== EXERCISE DATA

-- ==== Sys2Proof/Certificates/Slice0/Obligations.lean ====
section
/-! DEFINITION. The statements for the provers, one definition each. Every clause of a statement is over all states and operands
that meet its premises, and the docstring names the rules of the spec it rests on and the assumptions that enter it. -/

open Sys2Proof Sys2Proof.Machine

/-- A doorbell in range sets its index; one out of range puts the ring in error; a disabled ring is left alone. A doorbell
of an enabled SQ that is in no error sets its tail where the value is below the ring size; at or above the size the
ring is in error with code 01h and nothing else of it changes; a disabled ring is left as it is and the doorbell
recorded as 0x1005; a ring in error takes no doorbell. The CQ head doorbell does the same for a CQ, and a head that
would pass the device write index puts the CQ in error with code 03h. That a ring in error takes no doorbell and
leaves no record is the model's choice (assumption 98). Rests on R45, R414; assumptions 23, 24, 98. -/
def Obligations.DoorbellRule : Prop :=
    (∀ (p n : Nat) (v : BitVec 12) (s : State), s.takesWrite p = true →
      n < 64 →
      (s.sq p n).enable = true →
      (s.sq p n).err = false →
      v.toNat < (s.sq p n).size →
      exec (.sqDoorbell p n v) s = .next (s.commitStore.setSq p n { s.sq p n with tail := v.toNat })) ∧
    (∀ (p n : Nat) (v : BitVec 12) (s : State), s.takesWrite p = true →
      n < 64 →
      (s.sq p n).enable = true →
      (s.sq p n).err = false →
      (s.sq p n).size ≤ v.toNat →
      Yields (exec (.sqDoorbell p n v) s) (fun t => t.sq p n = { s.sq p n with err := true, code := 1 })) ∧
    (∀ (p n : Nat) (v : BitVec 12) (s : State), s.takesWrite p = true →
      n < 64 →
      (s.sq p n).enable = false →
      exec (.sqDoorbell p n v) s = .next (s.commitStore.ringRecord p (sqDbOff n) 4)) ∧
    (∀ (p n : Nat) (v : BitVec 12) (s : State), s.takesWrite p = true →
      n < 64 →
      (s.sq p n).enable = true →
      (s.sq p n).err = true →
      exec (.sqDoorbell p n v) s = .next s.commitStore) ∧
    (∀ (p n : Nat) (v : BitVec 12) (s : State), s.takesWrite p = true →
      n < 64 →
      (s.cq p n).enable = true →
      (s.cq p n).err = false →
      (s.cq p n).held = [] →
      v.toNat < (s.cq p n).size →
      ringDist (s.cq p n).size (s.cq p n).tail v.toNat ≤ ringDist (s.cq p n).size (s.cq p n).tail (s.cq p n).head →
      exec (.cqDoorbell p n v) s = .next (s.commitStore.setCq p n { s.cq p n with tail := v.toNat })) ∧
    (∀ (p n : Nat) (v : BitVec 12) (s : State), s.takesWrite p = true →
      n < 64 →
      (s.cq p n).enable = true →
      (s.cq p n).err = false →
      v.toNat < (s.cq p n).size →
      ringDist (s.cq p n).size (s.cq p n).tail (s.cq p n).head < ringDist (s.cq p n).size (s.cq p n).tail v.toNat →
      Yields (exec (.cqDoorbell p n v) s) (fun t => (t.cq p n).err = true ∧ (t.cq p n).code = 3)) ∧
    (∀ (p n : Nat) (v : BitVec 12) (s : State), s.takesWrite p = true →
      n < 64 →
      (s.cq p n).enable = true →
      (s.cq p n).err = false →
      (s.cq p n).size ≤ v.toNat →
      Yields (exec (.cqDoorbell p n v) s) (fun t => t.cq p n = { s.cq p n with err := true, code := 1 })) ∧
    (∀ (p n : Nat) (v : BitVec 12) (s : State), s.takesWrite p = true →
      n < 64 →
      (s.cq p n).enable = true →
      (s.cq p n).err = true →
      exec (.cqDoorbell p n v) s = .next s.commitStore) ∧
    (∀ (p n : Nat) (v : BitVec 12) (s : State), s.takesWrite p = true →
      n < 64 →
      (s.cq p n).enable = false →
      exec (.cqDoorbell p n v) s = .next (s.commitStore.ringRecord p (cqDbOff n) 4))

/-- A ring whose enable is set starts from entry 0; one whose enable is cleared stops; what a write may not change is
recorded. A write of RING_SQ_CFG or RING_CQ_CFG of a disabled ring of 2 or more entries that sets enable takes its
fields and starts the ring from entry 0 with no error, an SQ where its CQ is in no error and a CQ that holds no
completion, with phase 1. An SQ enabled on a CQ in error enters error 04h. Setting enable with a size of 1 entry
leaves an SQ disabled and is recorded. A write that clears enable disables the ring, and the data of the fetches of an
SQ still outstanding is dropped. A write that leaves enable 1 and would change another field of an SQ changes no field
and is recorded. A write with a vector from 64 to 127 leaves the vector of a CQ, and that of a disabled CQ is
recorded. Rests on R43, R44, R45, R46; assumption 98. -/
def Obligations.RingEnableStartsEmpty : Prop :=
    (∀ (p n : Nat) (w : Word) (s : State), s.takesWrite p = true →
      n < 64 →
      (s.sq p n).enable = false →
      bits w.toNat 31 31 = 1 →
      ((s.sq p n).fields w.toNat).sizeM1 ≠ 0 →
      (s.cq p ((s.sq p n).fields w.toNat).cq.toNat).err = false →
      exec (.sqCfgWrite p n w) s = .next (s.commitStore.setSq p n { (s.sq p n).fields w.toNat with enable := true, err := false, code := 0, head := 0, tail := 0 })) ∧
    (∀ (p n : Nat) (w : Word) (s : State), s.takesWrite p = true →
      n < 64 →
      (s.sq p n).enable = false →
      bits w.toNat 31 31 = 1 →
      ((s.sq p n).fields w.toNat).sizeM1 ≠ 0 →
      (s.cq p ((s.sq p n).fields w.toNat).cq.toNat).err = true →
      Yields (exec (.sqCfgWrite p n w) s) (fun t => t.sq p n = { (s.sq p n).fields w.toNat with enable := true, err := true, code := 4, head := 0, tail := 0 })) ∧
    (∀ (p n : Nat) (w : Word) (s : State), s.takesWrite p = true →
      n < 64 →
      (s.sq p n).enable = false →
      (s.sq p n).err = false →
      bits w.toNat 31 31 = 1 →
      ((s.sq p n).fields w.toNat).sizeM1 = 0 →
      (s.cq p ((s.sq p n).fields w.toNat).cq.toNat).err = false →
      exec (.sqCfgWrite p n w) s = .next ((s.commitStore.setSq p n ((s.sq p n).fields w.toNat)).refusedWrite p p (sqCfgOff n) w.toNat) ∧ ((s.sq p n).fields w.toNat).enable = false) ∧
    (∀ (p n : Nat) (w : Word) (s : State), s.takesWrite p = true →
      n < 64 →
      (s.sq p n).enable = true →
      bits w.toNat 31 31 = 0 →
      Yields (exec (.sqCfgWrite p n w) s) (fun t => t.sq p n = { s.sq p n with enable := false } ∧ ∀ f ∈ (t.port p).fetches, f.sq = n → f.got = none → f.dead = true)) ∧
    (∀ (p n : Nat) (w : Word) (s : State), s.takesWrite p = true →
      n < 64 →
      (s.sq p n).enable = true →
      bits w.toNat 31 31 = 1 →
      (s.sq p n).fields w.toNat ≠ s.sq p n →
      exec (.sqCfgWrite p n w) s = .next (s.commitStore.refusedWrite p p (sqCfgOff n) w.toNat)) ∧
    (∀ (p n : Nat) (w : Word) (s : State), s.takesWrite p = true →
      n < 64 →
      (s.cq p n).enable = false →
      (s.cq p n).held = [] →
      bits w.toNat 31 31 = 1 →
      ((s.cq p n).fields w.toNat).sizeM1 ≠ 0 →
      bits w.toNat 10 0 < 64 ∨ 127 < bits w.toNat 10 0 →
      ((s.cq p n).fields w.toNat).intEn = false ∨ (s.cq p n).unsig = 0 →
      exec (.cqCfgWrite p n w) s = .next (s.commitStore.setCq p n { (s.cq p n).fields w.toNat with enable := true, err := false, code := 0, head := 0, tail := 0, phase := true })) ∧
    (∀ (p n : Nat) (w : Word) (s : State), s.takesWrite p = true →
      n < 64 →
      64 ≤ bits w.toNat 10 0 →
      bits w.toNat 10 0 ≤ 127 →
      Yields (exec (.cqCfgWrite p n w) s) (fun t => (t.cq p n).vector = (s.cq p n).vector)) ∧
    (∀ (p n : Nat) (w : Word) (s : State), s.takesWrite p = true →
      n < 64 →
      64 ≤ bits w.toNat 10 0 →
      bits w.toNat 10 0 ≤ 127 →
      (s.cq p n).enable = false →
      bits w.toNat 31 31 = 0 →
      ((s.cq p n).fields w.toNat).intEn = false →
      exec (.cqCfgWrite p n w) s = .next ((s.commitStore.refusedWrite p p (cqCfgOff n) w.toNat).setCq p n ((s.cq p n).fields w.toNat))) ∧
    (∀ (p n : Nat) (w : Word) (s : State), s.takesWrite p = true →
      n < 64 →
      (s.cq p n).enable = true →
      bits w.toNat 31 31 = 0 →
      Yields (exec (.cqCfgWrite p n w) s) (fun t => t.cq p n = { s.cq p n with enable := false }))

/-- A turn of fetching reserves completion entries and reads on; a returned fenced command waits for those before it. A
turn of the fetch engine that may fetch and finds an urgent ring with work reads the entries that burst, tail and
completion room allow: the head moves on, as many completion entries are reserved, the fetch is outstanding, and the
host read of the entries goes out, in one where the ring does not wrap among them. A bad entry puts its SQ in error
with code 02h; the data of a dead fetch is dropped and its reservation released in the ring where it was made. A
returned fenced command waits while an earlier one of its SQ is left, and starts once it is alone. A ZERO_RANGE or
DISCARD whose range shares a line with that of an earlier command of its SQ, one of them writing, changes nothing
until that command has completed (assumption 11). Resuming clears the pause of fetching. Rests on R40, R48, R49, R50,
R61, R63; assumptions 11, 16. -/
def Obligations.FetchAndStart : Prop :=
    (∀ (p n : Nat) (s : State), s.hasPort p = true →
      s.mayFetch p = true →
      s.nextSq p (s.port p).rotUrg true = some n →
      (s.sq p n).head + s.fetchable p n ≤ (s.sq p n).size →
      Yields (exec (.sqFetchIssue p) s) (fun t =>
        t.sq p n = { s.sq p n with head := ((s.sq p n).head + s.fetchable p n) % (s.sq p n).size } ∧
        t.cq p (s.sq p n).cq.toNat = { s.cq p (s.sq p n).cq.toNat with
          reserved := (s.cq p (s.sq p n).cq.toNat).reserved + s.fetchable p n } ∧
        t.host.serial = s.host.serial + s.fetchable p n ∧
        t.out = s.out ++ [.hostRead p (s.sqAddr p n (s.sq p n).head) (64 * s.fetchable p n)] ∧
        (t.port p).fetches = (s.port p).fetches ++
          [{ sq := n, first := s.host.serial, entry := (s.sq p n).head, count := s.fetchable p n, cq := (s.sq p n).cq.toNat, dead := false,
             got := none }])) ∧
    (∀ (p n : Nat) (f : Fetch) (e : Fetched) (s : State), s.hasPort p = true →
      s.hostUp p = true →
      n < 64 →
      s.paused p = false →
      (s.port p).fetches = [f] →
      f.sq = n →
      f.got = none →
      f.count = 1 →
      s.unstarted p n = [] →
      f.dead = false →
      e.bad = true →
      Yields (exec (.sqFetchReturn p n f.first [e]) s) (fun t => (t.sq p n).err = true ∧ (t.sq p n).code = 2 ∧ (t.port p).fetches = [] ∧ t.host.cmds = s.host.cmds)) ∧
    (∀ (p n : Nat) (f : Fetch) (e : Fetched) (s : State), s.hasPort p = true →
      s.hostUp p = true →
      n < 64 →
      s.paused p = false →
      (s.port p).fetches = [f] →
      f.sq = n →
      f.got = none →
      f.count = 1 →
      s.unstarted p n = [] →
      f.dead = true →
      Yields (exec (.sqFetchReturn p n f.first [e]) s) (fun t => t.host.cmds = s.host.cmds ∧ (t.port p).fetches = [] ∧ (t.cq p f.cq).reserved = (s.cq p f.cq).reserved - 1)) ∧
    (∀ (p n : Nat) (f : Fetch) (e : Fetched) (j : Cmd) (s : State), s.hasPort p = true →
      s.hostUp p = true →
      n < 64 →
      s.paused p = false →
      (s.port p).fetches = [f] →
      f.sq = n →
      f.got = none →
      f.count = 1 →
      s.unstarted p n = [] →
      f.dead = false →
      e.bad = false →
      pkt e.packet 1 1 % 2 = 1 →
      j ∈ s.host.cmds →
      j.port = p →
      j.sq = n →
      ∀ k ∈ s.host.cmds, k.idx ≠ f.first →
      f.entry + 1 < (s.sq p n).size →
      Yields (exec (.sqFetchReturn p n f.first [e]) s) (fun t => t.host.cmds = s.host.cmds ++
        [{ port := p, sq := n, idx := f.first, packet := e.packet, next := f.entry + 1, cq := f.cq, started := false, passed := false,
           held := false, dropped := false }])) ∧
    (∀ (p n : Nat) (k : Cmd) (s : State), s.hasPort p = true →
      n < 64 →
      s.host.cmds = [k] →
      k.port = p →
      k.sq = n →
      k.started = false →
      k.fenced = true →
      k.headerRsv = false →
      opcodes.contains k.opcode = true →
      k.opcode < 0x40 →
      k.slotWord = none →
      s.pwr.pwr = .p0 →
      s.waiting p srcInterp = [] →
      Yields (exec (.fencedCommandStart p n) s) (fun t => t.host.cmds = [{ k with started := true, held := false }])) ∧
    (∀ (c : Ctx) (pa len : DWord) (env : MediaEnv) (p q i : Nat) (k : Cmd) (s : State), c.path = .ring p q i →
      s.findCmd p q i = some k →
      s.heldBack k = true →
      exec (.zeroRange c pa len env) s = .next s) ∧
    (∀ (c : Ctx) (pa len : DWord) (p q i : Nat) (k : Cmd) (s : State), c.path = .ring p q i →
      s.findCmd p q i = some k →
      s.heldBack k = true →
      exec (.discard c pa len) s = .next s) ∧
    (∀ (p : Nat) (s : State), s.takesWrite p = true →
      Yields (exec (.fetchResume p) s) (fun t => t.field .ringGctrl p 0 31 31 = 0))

====
== EXERCISE DATA

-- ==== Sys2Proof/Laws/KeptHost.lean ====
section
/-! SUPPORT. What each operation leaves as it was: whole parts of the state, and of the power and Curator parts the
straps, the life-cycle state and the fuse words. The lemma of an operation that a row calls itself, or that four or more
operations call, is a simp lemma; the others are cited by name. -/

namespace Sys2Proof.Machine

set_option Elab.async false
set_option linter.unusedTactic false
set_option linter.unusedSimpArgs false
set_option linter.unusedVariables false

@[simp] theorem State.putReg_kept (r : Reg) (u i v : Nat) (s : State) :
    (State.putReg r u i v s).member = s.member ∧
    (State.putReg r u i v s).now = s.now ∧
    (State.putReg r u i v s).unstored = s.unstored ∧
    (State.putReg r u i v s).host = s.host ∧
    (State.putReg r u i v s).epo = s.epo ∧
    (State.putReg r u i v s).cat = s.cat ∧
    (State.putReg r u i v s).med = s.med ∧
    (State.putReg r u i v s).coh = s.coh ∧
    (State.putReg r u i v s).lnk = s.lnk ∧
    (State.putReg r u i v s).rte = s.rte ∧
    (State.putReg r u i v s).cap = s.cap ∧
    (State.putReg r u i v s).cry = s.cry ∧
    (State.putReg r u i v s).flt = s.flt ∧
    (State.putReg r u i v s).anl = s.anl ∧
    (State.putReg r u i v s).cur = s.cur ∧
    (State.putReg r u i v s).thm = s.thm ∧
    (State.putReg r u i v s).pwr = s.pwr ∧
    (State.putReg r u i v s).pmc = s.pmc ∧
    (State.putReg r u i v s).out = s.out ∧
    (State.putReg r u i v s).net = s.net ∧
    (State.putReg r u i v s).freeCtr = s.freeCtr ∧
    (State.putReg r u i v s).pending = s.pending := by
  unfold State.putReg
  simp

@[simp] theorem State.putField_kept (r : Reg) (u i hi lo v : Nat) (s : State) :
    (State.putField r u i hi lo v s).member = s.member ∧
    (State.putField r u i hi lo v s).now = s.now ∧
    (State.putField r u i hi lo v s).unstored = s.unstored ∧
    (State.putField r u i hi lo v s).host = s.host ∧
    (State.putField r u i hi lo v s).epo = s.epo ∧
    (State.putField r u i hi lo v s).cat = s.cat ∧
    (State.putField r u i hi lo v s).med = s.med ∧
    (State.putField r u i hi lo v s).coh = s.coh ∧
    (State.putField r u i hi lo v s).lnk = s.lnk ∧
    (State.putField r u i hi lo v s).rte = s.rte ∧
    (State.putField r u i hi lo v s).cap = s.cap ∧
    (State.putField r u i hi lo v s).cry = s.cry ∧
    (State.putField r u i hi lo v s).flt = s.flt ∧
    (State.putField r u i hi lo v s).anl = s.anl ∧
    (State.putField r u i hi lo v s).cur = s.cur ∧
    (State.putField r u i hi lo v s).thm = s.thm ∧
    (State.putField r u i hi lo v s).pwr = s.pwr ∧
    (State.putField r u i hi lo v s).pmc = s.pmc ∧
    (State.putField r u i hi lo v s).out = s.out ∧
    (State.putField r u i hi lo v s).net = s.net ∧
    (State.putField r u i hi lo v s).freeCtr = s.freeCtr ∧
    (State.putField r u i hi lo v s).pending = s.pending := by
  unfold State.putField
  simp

====
== EXERCISE DATA

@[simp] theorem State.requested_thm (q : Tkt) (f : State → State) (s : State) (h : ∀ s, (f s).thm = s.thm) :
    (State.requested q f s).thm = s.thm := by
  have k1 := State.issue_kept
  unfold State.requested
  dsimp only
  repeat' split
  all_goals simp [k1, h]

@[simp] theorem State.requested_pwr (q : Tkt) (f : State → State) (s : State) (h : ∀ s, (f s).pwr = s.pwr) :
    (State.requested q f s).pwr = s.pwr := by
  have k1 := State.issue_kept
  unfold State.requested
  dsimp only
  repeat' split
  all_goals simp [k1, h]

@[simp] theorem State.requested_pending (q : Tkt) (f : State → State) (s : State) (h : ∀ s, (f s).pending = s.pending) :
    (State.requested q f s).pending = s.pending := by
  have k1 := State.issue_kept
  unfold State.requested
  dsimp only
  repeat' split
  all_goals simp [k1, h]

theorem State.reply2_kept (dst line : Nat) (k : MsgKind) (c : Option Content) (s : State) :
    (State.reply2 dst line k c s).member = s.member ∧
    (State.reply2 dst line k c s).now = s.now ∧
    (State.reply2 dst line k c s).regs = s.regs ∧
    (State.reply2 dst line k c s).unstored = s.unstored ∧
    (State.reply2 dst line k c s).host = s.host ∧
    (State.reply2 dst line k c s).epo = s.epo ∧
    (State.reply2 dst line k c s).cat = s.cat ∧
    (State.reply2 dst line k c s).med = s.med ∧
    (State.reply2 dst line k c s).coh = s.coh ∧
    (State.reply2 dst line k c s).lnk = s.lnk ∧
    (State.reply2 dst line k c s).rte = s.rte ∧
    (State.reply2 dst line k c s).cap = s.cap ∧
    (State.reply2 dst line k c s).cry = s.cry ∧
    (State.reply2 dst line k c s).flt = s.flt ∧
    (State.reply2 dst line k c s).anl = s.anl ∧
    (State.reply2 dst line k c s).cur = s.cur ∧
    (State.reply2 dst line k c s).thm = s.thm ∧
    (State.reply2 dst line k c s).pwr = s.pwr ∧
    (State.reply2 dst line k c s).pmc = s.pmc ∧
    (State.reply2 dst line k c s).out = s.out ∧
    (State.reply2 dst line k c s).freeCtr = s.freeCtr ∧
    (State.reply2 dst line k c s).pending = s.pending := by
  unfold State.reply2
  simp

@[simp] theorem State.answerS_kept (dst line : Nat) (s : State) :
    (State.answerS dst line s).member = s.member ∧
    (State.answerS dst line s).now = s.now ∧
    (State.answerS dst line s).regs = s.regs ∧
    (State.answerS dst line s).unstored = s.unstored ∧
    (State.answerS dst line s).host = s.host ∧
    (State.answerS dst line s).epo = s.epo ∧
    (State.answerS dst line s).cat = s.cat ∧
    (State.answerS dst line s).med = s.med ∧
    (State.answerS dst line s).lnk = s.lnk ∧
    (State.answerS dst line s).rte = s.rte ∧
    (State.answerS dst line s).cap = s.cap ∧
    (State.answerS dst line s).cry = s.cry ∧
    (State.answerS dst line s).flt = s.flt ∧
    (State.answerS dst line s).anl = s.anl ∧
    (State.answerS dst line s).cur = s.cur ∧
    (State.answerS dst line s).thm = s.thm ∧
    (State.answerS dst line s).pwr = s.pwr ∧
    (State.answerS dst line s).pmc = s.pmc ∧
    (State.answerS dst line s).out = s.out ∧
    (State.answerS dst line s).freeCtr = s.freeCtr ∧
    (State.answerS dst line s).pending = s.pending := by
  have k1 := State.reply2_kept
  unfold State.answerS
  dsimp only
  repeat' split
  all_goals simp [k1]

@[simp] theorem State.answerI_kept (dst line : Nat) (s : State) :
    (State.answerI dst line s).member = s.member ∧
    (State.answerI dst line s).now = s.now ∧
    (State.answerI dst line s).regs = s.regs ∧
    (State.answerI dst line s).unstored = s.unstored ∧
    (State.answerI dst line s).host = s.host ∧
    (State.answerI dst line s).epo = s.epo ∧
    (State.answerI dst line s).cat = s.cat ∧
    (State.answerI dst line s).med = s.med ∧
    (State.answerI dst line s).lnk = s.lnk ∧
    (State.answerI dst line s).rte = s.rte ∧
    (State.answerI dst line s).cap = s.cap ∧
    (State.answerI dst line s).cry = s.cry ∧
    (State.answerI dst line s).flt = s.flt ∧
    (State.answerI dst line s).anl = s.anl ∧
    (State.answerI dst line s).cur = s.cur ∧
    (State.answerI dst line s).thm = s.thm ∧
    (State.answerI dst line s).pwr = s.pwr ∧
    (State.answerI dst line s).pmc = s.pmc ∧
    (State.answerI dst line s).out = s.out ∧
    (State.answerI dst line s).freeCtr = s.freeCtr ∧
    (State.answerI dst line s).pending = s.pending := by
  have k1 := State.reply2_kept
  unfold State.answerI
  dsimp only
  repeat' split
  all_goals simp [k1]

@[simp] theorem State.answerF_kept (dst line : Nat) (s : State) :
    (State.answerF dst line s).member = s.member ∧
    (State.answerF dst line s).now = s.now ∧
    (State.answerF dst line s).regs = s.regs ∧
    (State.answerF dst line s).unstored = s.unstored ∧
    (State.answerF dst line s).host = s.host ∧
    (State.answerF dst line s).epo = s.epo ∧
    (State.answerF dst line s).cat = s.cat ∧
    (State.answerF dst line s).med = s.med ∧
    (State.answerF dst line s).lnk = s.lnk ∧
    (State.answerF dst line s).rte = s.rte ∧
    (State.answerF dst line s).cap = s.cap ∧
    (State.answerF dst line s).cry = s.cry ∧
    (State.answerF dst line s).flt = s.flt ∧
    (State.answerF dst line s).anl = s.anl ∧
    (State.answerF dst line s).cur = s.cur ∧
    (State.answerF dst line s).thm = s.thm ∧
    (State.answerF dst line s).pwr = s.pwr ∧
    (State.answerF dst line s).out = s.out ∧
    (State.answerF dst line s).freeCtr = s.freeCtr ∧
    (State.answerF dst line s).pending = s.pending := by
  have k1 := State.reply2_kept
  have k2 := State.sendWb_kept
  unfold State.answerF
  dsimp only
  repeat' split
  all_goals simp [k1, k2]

====

WHAT IS REQUIRED:
Please write out, exactly as they appear above, only the lines in the stretch from the line with "exec (.sqDoorbell p n v) s = .next s.commitStore)" through the line with "(s.cq p n).size ≤ v.toNat →".

TASK OUTPUT:
      exec (.sqDoorbell p n v) s = .next s.commitStore) ∧
    (∀ (p n : Nat) (v : BitVec 12) (s : State), s.takesWrite p = true →
      n < 64 →
      (s.cq p n).enable = true →
      (s.cq p n).err = false →
      (s.cq p n).held = [] →
      v.toNat < (s.cq p n).size →
      ringDist (s.cq p n).size (s.cq p n).tail v.toNat ≤ ringDist (s.cq p n).size (s.cq p n).tail (s.cq p n).head →
      exec (.cqDoorbell p n v) s = .next (s.commitStore.setCq p n { s.cq p n with tail := v.toNat })) ∧
    (∀ (p n : Nat) (v : BitVec 12) (s : State), s.takesWrite p = true →
      n < 64 →
      (s.cq p n).enable = true →
      (s.cq p n).err = false →
      v.toNat < (s.cq p n).size →
      ringDist (s.cq p n).size (s.cq p n).tail (s.cq p n).head < ringDist (s.cq p n).size (s.cq p n).tail v.toNat →
      Yields (exec (.cqDoorbell p n v) s) (fun t => (t.cq p n).err = true ∧ (t.cq p n).code = 3)) ∧
    (∀ (p n : Nat) (v : BitVec 12) (s : State), s.takesWrite p = true →
      n < 64 →
      (s.cq p n).enable = true →
      (s.cq p n).err = false →
      (s.cq p n).size ≤ v.toNat →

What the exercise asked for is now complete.